**Assigned task**.
Look through the records and copy each line with the string "toNat" in it.

Saved entries
_____

/-- A cascade transfer arrives (R249, R251): dropped as mismatched, dropped at full slots, or stored and forwarded. One that lost
words in codewords that failed is none (R154, R247): they are counted. -/
def State.casTransfer (s : State) (header data : List Nat) (lost : Nat) : State :=
  let h0 := header.getD 0 0
  let first := header.getD 1 0
  let h2 := header.getD 2 0
  let h3 := header.getD 3 0
  let g := nfld h0 26 2
  let hops := nfld h0 24 2
  let beam := decide (nfld h3 12 1 = 1)
  if s.cas.st ≠ 2 then s
  else if 0 < lost then s.bump64 sCas 0x04C lost
  else if nfld h0 32 32 ≠ 0x4341_5331 then s
  else
    let fwd (s : State) : State :=
      if 1 < hops then (s.casSend ((h0 - 2 ^ 24) :: header.drop 1) data).bump64 sCas 0x034 1 else s
    let local' := (s.runningCtxs.filter fun c => decide ((s.cor c).run = 2) && s.casc c &&
      decide (s.blkCtag c = nfld h0 0 16)).head?
    match local' with
    | none => fwd s
    | some c =>
      if nfld h3 0 12 ≠ s.slotCnt c ∨ beam ≠ s.blkBeam c ∨ nfld h2 32 25 ≠ (s.cor c).w / 2000 ∨
          nfld h2 0 5 ≠ s.blkExp c ∨ first % s.blkB c ≠ 0 then
        (s.bump64 sCas 0x044 1).evt sCas 3
      else if !(s.needed c).contains g || decide (g = s.ringPos c) then fwd s
      else
        let x := s.cor c
        let orig := s.blkGridOf c g first
        let old := match x.nextBlk with
          | some f => decide (orig = x.blkGrid) && decide (first < f)
          | none => false
        if old then fwd s
        else if 4 ≤ x.occupied g then (s.bump64 sCas 0x03C 1).evt sCas 2
        else
          let k : SigBlock := {
            group := g, orig := orig, first := first, bins := unpackBlock beam (s.slotCnt c) (s.blkB c) data
            lost := header.getD 4 0, flags := nfld (header.getD 5 0) 0 8 }
          fwd (((s.setCor c { x with slots := x.slots ++ [k] }).bump64 sCas 0x02C 1).judgeAll c)

/-- The release of the last bin of own block k + 1: block k is judged with the groups that are missing marked (R251). -/
def State.blockDeadline (s : State) (c : Nat) : State :=
  if 2 ≤ (s.ownBlks c ++ (s.cor c).full).length then s.judgeNext c true else s

/-- The bins of a job's groups and of the 15 bins before it, per global index: value of bin u, or none where the group is
missing (R245). -/
def blkValue (n : Nat) (cur prev : List SigBlock) (first : Nat) (gi u : Nat) : Option Int :=
  let find (l : List SigBlock) : Option SigBlock :=
    l.find? fun k => decide (k.group = gi / n) && decide (k.first ≤ u) && decide (u < k.first + k.bins.length)
  let k := if first ≤ u then find cur else find prev
  k.bind fun k => (k.bins[u - k.first]?).map fun b => b.getD (gi % n) 0
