-- ==== Sys2Proof/Machine/Histograms.lean ====
section
/-! DEFINITION. Interval histograms (11_interval_histograms.md): handling in TIME order, pairing, increments and the miss
queue, cuts, copies and snapshot blocks. HIST_STAMP, HIST_MISS_WRITEBACK, PERIODIC_CUT; the host's SNAP,
SNAP_CLEAR and CLEAR stand with the host's writes. What it reads by inference or chooses: log entry 42. -/

namespace Sys2Proof.Machine

/-- A definition's MODE, K, NBINS and WMIN, and the width of its window (R226, R227, R241). -/
def State.hMode (s : State) (d : Nat) : Nat := s.tfld (oHdef d 0) 29 2
def State.hK (s : State) (d : Nat) : Nat := s.tfld (oHdef d 1) 0 6
def State.hNbins (s : State) (d : Nat) : Nat := s.tfld (oHdef d 2) 0 29
def State.hWmin (s : State) (d : Nat) : Int := signed 64 (s.tab64 (oHdef d 3))
def State.hSpan (s : State) (d : Nat) : Int := ((s.hNbins d * 2 ^ s.hK d : Nat) : Int)

/-- The definitions a context owns, ascending (R226, R411). -/
def State.ownDefs (s : State) (c : Nat) : List Nat :=
  ((s.entries (oHdef 0 0) 0x40_0000 64).filter fun e => bit e.2 31 && decide (fld e.2 17 9 = c)).map (·.1)

/-- `NBUF`, `DMA_CH` and SNAP_PERIOD of a histogram context entry (R242). -/
def State.hNbuf (s : State) (c : Nat) : Nat := s.tfld (oHctx c 0) 20 4
def State.hDma (s : State) (c : Nat) : Nat := s.tfld (oHctx c 0) 24 6
def State.hPeriod (s : State) (c : Nat) : Nat := (s.tabw (oHctx c 1)).toNat + 2 ^ 32 * s.tfld (oHctx c 2) 0 16

/-! ### Handling order -/

/-- Every stamp of a source up to an instant has reached the engine of a die (R229): the horizon, or the FIFO's progress
mark and the forwarder, has passed it. -/
def State.histPast (s : State) (src die : Nat) (p : Int) : Bool :=
  if src < 4096 then
    decide (p + s.horizon < s.phys) && !((s.heng die).crossing.any fun x => decide (x.src = src) && decide (x.phys ≤ p))
  else
    let f := s.fwd die
    decide (p + 4000 + s.srcDelay src < s.phys) &&
      (decide (4160 ≤ src) || !((s.tin (src - 4096)).fifo.any fun x => decide (x.phys ≤ p))) &&
      !((f.routed ++ f.queue).any fun x => decide (x.src = src) && decide (x.phys ≤ p))

/-- A stop of a MULTI definition with WMIN < 0 is handled once every start up to t_stop − WMIN has arrived (R230). -/
def State.hLag (s : State) (d : Nat) : Int := if s.hMode d = 2 then max 0 (-(s.hWmin d)) else 0

/-- The next stamp to handle: whether it is a stop, the stamp, and the instant that handling must have passed. At equal
TIME a stop comes before a start, but for a stop that waits for its starts (R229, R230). -/
def State.histNext (s : State) (d : Nat) : Option (Bool × Stamp × Int) :=
  let h := s.hdef d
  let lag := s.hLag d
  match h.inq, h.stopq with
  | [], [] => none
  | a :: _, [] => some (false, a, a.phys)
  | [], b :: _ => some (true, b, b.phys + lag)
  | a :: _, b :: _ =>
    let stopFirst := if lag = 0 then decide (b.phys ≤ a.phys) else decide (b.phys + lag < a.phys)
    if stopFirst then some (true, b, b.phys + lag) else some (false, a, a.phys)

/-! ### Increments -/

/-- The line of the coalescing cache that holds a bin: 16 bins a line (R233). -/
def histLine (d i : Nat) : Nat := 2 ^ 24 * d + i / 16

/-- A tile whose hits can carry the mark of a loss (R186, R239). -/
def State.everLost (s : State) (n : Nat) : Bool := (s.tile n).lostOpen || (s.tile n).freshAt.isSome

/-- The tiles that a stamp adds to LOST_TILES (R239). -/
def State.lostTiles (s : State) (x : Stamp) : Nat :=
  if x.src < 4096 ∧ x.flags &&& fLOST ≠ 0 ∧ s.everLost (x.src / 64) then 2 ^ (x.src / 64) else 0

/-- An increment dropped at a full miss queue, or held across a cut with no free line (R233, R237). -/
def State.histDrop (s : State) (d : Nat) (p : Int) : State :=
  let die := s.hHome d
  (((s.histCount d 1 1 p).bump64 (sHst die) 0x030 1).evt (sHst die) 2).report (s.hOwner d) 5 2 1

/-- Increments lost to a bin that is full (R231). -/
def State.histSat (s : State) (d n : Nat) (p : Int) : State :=
  let die := s.hHome d
  ((s.histCount d 2 n p).bump64 (sHst die) 0x040 n).evt (sHst die) 4

/-- Lines of the 16 MB cache (R233). -/
abbrev cacheLines : Nat := 2 ^ 18

/-- The engine once a line is present, or none where the increment is dropped: at a full miss queue (R233), or, of a delta held across
a cut, where every line holds such deltas (R237). Otherwise the oldest line without such deltas gives way. DESIGN CHOICE (log entry
57). -/
def HEng.line (e : HEng) (key : Nat) : Option HEng :=
  if e.lines.contains key then some e
  else if 4096 ≤ e.misses.length then none
  else
    let missed := e.misses ++ [key]
    if e.lines.length < cacheLines then some { e with lines := e.lines ++ [key], misses := missed }
    else
      match e.lines.find? fun l => decide (l % 2 = 0) with
      | some l => some { e with lines := e.lines.erase l ++ [key], misses := missed }
      | none => if key % 2 = 1 then none else some { e with misses := missed }

/-- Whether a cut's bins restart from zero, whether it sends a block, and whether that carries TRUNC (R237). -/
def State.cutClears (s : State) (c : Nat) (k : CutCause) : Bool :=
  match k with
  | .snap => false
  | .snapClear | .clear | .solstice | .stop => true
  | .periodic => s.tbit (oHctx c 0) 30
def cutSends (k : CutCause) : Bool :=
  match k with
  | .clear => false
  | .snap | .snapClear | .periodic | .solstice | .stop => true
def cutTrunc (k : CutCause) : Bool :=
  match k with
  | .solstice | .stop => true
  | .snap | .snapClear | .clear | .periodic => false

/-- An increment is held: a copy runs, whose copier has not passed its bin, or a cut waits that it comes after (R237). -/
def HCtx.holds (h : HCtx) (p : Int) : Bool := h.copying.isSome || h.later p

/-- What a bin held for after a cut starts from: its value, or zero where a cut that waits clears it. -/
def State.heldFrom (s : State) (c n : Nat) : Nat :=
  let h := s.hctx c
  match h.copying, h.waiting with
  | none, w :: _ => if s.cutClears c w.cause then 0 else n
  | _, _ => n

/-- An increment of a bin by the pair of two stamps (R231, R233): a miss takes a place of the die's queue of 4,096; a full
bin stays; one that belongs after a cut is held. -/
def State.histIncr (s : State) (d i : Nat) (a b : Stamp) : State :=
  let die := s.hHome d
  let c := s.hOwner d
  let e := s.heng die
  let p := max a.phys b.phys
  let held := (s.hctx c).holds p
  let key := 2 * histLine d i + b2n held
  let s1 := if e.lines.contains key then s else s.bump64 (sHst die) 0x048 1
  match e.line key with
  | none => s1.histDrop d p
  | some e' =>
    let s2 := s1.setHeng die e'
    let h := s2.hdef d
    let n := Sparse.get 0 h.bins i
    let m := Sparse.get 0 h.post i
    let fl := (a.flags ||| b.flags) &&& (fUNLOCKED ||| fWINTER ||| fCAL ||| fUNALIGNED)
    let lt := s2.lostTiles a ||| s2.lostTiles b
    if 2 ^ 32 - 1 ≤ (if held then s2.heldFrom c n + m else n) then s2.histSat d 1 p
    else
      let h1 := if held then
          { h with post := Sparse.set 0 h.post i (m + 1), postFlags := h.postFlags ||| fl, postLost := h.postLost ||| lt }
        else { h with bins := Sparse.set 0 h.bins i (n + 1), flags := h.flags ||| fl, lost := h.lost ||| lt }
      (((s2.setHdef d h1).histCount d 0 1 p).bump64 (sHst die) 0x028 1).report c 5 0 1

/-- The bin of an interval, or none outside the window (R227). -/
def State.histBin (s : State) (d : Nat) (a b : Stamp) : Option Nat :=
  let x := sdiff b.time a.time - s.hWmin d
  if 0 ≤ x ∧ x < s.hSpan d then some ((x / 2 ^ s.hK d).toNat) else none

/-! ### Pairing -/

/-- A pending start expires when the handled time passes the end of its window (R230). -/
def State.histExpire (s : State) (d : Nat) (p : Int) : State :=
  let h := s.hdef d
  match h.pend with
  | some y =>
    let e := y.phys + s.hWmin d + s.hSpan d
    if e < p then (s.setHdef d { h with pend := none }).histCount d 5 1 e else s
  | none => s

/-- Starts of the old epoch that have not expired before A are emptied without count once handling has passed A (R240); a stop of it
that still waits for its starts (R230) keeps them. -/
def State.histEpoch (s : State) (d : Nat) (p : Int) : State :=
  let a : Int := 2000 * (s.solEdge : Int)
  if decide (a ≤ p) && !((s.hdef d).stopq.any fun y => decide (y.phys < a)) then
    let s1 := s.histExpire d a
    let h := s1.hdef d
    s1.setHdef d { h with pend := h.pend.filter fun y => decide (a ≤ y.phys), hist := h.hist.filter fun y => decide (a ≤ y.phys) }
  else s

/-- Two stamps of one epoch (R68). -/
def State.sameEpoch (s : State) (x y : Stamp) : Bool := s.originOf x.phys == s.originOf y.phys

/-- A start (R230). -/
def State.histStart (s : State) (d : Nat) (x : Stamp) : State :=
  let h := s.hdef d
  if s.hMode d = 2 then
    let keep := h.hist.filter fun y => decide (x.phys ≤ y.phys + s.hWmin d + s.hSpan d + s.hLag d)
    let mine := keep.filter (s.sameEpoch x)
    if 1024 ≤ mine.length then
      (s.setHdef d { h with hist := x :: mine.take 1023 ++ keep.filter fun y => !s.sameEpoch x y }).histCount d 6 1 x.phys
    else s.setHdef d { h with hist := x :: keep }
  else
    match h.pend with
    | some _ => (if s.hMode d = 0 then s.setHdef d { h with pend := some x } else s).histCount d 6 1 x.phys
    | none => s.setHdef d { h with pend := some x }

/-- A stop (R230). -/
def State.histStop (s : State) (d : Nat) (x : Stamp) : State :=
  let h := s.hdef d
  if s.hMode d = 2 then
    let mine := h.hist.filter fun y => decide (y ≠ x) && s.sameEpoch x y
    s.each mine.reverse fun s y =>
      match s.histBin d y x with
      | some i => s.histIncr d i y x
      | none => s
  else
    match h.pend with
    | some y =>
      let s1 := s.setHdef d { h with pend := none }
      match s1.histBin d y x with
      | some i => s1.histIncr d i y x
      | none => s1.histCount d 3 1 x.phys
    | none => s.histCount d 4 1 x.phys

/-- A stamp that waits for a cut: one at or after it, but for the starts that a stop before it waits for (R230, R237); and a stop that
reaches past a second cut while the first is copied. -/
def HCtx.before (hc : HCtx) (h : HDef) (lag lim : Int) (x : Stamp) : Bool :=
  match hc.waiting with
  | w :: _ =>
    decide (w.tP ≤ x.phys) && !(decide (0 < lag) && h.stopq.any fun y => decide (y.phys < w.tP)) ||
      hc.copying.isSome && decide (w.tP ≤ lim)
  | [] => false
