-- ==== Sys2Proof/Machine/Calibration.lean ====
section
/-! DEFINITION. The calibration engine (16_calibration.md): what starts a run, the steps of a channel, the limits of R318, bank
switches, results, and the copies in NVM. TEMP_SAMPLE, CAL_RUN_START, CAL_CHANNEL_START, CAL_CELL_STEP, CAL_COMPARATOR_STEP,
CAL_PIN_STEP, CAL_TAP_STEP, TAP_BANK_SWITCH, TAP_SWITCH_TIMEOUT, CAL_CHANNEL_END, CAL_RUN_DONE, CAL_STORE_DONE,
CAL_STORE_DEFER_EXPIRE, CAL_COPY_LOAD; the host's commands stand here as operations. The launcher of channel c from 64 on is
output c − 64, that of PAIR_TE_OUT being 37 (R310). What it reads by inference or chooses: log entry 48. -/

namespace Sys2Proof.Machine

/-- Coarse edges in 3,600 s (R321). -/
abbrev storeGap : Nat := 3600 * edgesSec

/-! ### Copies -/

/-- CRC-32 with the reversed polynomial 0xEDB8_8320, all ones at start and inverted at the end. PRESUMED (log entry 22). -/
def crc32Bit (c : Nat) : Nat := if c % 2 = 1 then (c / 2) ^^^ 0xEDB8_8320 else c / 2
def crc32Byte (c : Nat) (b : Byte) : Nat :=
  crc32Bit (crc32Bit (crc32Bit (crc32Bit (crc32Bit (crc32Bit (crc32Bit (crc32Bit (c ^^^ b.toNat))))))))
def crc32 (l : List Byte) : Nat := (l.foldl crc32Byte 0xFFFF_FFFF) ^^^ 0xFFFF_FFFF

/-- A copy as its sector holds it (R320): MAGIC, CSEQ, LEN, the body and the CRC-32 of all that. The body's vendor format here is
40 bytes for each channel that is not nominal: its number and its nine selections. DESIGN CHOICE (log entry 58). -/
def calBytes (k : CalCopy) : List Byte :=
  let body := k.sel.flatMap fun e => w32 e.1 ++ e.2.flatMap fun v => w32 (unsign 32 v)
  let head := w32 0x4341_4C31 ++ w32 k.cseq ++ w32 body.length ++ body
  head ++ w32 (crc32 head)

/-- The copy that a sector holds, where MAGIC matches and the CRC-32 passes (R320). -/
def calRead (b : List Byte) : Option CalCopy :=
  let word (o : Nat) : Nat := ofLeBytes ((b.drop o).take 4)
  let len := word 8
  if word 0 = 0x4341_4C31 ∧ 16 + len ≤ b.length ∧ word (12 + len) = crc32 (b.take (12 + len)) then
    some ⟨word 4, (List.range (len / 40)).map fun j =>
      (word (12 + 40 * j), (List.range 9).map fun i => signed 32 (word (16 + 40 * j + 4 * i)))⟩
  else none

/-- The selections of a channel: cells, pair, pin delay, taps, g16, d_out (R320). -/
def State.calSel (s : State) (c : Nat) : List Int :=
  let x := s.stamper c
  let o := s.tout (c - 64)
  let out : List Int := if c < 64 ∨ (96 ≤ c ∧ c < 101) then [0, 16777, 0] else [o.taps, o.g16, o.dOut]
  [(x.i0.cell : Int), x.i1.cell, x.i2.cell, x.i3.cell, x.pair, x.dPin] ++ out

/-- Cell 0, pair 0 and the nominal delays (R320). -/
def calNominal : List Int := [0, 0, 0, 0, 0, 0, 0, 16777, 0]

/-- A channel given its selections. -/
def State.calPut (s : State) (c : Nat) (l : List Int) : State :=
  let n (k : Nat) : Nat := (l.getD k 0).toNat
  let x := s.stamper c
  let s1 := s.setStamper c { x with
    i0 := { x.i0 with cell := n 0 }, i1 := { x.i1 with cell := n 1 }
    i2 := { x.i2 with cell := n 2 }, i3 := { x.i3 with cell := n 3 }
    pair := n 4, dPin := l.getD 5 0 }
  if c < 64 ∨ (96 ≤ c ∧ c < 101) then s1
  else s1.setTout (c - 64) { s1.tout (c - 64) with taps := n 6, g16 := n 7, dOut := l.getD 8 0 }

/-- The selections in force that differ from the nominal ones. -/
def State.calInForce (s : State) : List (Nat × List Int) :=
  ((List.range 102).map fun c => (c, s.calSel c)).filter fun e => e.2 != calNominal

/-- The number of the next copy, CSEQ + 1 (R321). -/
def State.nextCseq (s : State) : Nat := ((s.reg (ra sCal 0x038)).toNat + 1) % 2 ^ 32

/-- A store starts: the sector that does not hold the copy in force is erased, and the selections in force are written
(R321). With one in progress another follows it. -/
def State.calStore (s : State) : State :=
  if s.cal.storing.isSome then { s with cal := { s.cal with again := true } }
  else
    let b := !s.cal.copyB && (calRead s.nvm.calA).isSome
    let c := s.cal
    { s with
      nvm := if b then { s.nvm with calB := [] } else { s.nvm with calA := [] }
      cal := { c with storing := some (b, ⟨s.nextCseq, s.calInForce⟩), deferred := false, again := false } }

/-- Whether 3,600 s have passed since the last store (R321). -/
def State.storeGapOver (s : State) : Bool :=
  match s.cal.lastStore with
  | some t => decide (t + storeGap ≤ s.now)
  | none => true

/-- A store ends with its read-back (R321). A failed one leaves the other copy as it is. -/
def State.calStoreDone (s : State) (ok : Bool) : State :=
  match s.cal.storing with
  | some (b, k) =>
    let s1 := { s with cal := { s.cal with storing := none, lastStore := some s.now } }
    let s2 :=
      if ok then
        let nv := if b then { s1.nvm with calB := calBytes k } else { s1.nvm with calA := calBytes k }
        let s2 := { s1 with nvm := nv, cal := { s1.cal with copyB := b } }
        ((s2.setRegN sCal 0x038 k.cseq).evt sCal 3).bbrPush 6 sCal [1]
      else (s1.evt sCal 4).bbrPush 6 sCal [2]
    if s2.cal.again then s2.calStore else s2
  | none => s

/-- The deferred store starts (R321). -/
def State.calDeferExpire (s : State) : State := if s.cal.deferred && s.storeGapOver then s.calStore else s

/-- A copy becomes the one in force at boot. -/
def State.calTake (s : State) (b : Bool) (k : CalCopy) : State :=
  let s1 := s.each k.sel fun s e => s.calPut e.1 e.2
  { s1.setRegN sCal 0x038 k.cseq with cal := { s1.cal with copyB := b } }

/-! ### Requests -/

/-- A full run is asked for: it waits, is merged, or is pending behind the run in progress (R311, R312). DEDUCED (log entry 48). -/
def State.calFull (s : State) (store : Bool) : State :=
  let c := s.cal
  match c.pendingFull, c.waiting, c.run with
  | some st, _, _ => { s with cal := { c with pendingFull := some (st || store) } }
  | none, some (none, st), _ => { s with cal := { c with waiting := some (none, st || store) } }
  | none, none, none => { s with cal := { c with waiting := some (none, store) } }
  | none, _, _ => { s with cal := { c with pendingFull := some store } }

/-- Whether a full run in progress or one to come will reach a channel (R312). -/
def Cal.reaches (c : Cal) (ch : Nat) : Bool :=
  c.pendingFull.isSome || (c.waiting.map (·.1.isNone)).getD false ||
    ((c.run.map (·.1.isNone)).getD false && c.todo.contains ch)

_____

**Result below**.
def State.hPeriod (s : State) (c : Nat) : Nat := (s.tabw (oHctx c 1)).toNat + 2 ^ 32 * s.tfld (oHctx c 2) 0 16
  if 0 ≤ x ∧ x < s.hSpan d then some ((x / 2 ^ s.hK d).toNat) else none
  crc32Bit (crc32Bit (crc32Bit (crc32Bit (crc32Bit (crc32Bit (crc32Bit (crc32Bit (c ^^^ b.toNat))))))))
  let n (k : Nat) : Nat := (l.getD k 0).toNat
def State.nextCseq (s : State) : Nat := ((s.reg (ra sCal 0x038)).toNat + 1) % 2 ^ 32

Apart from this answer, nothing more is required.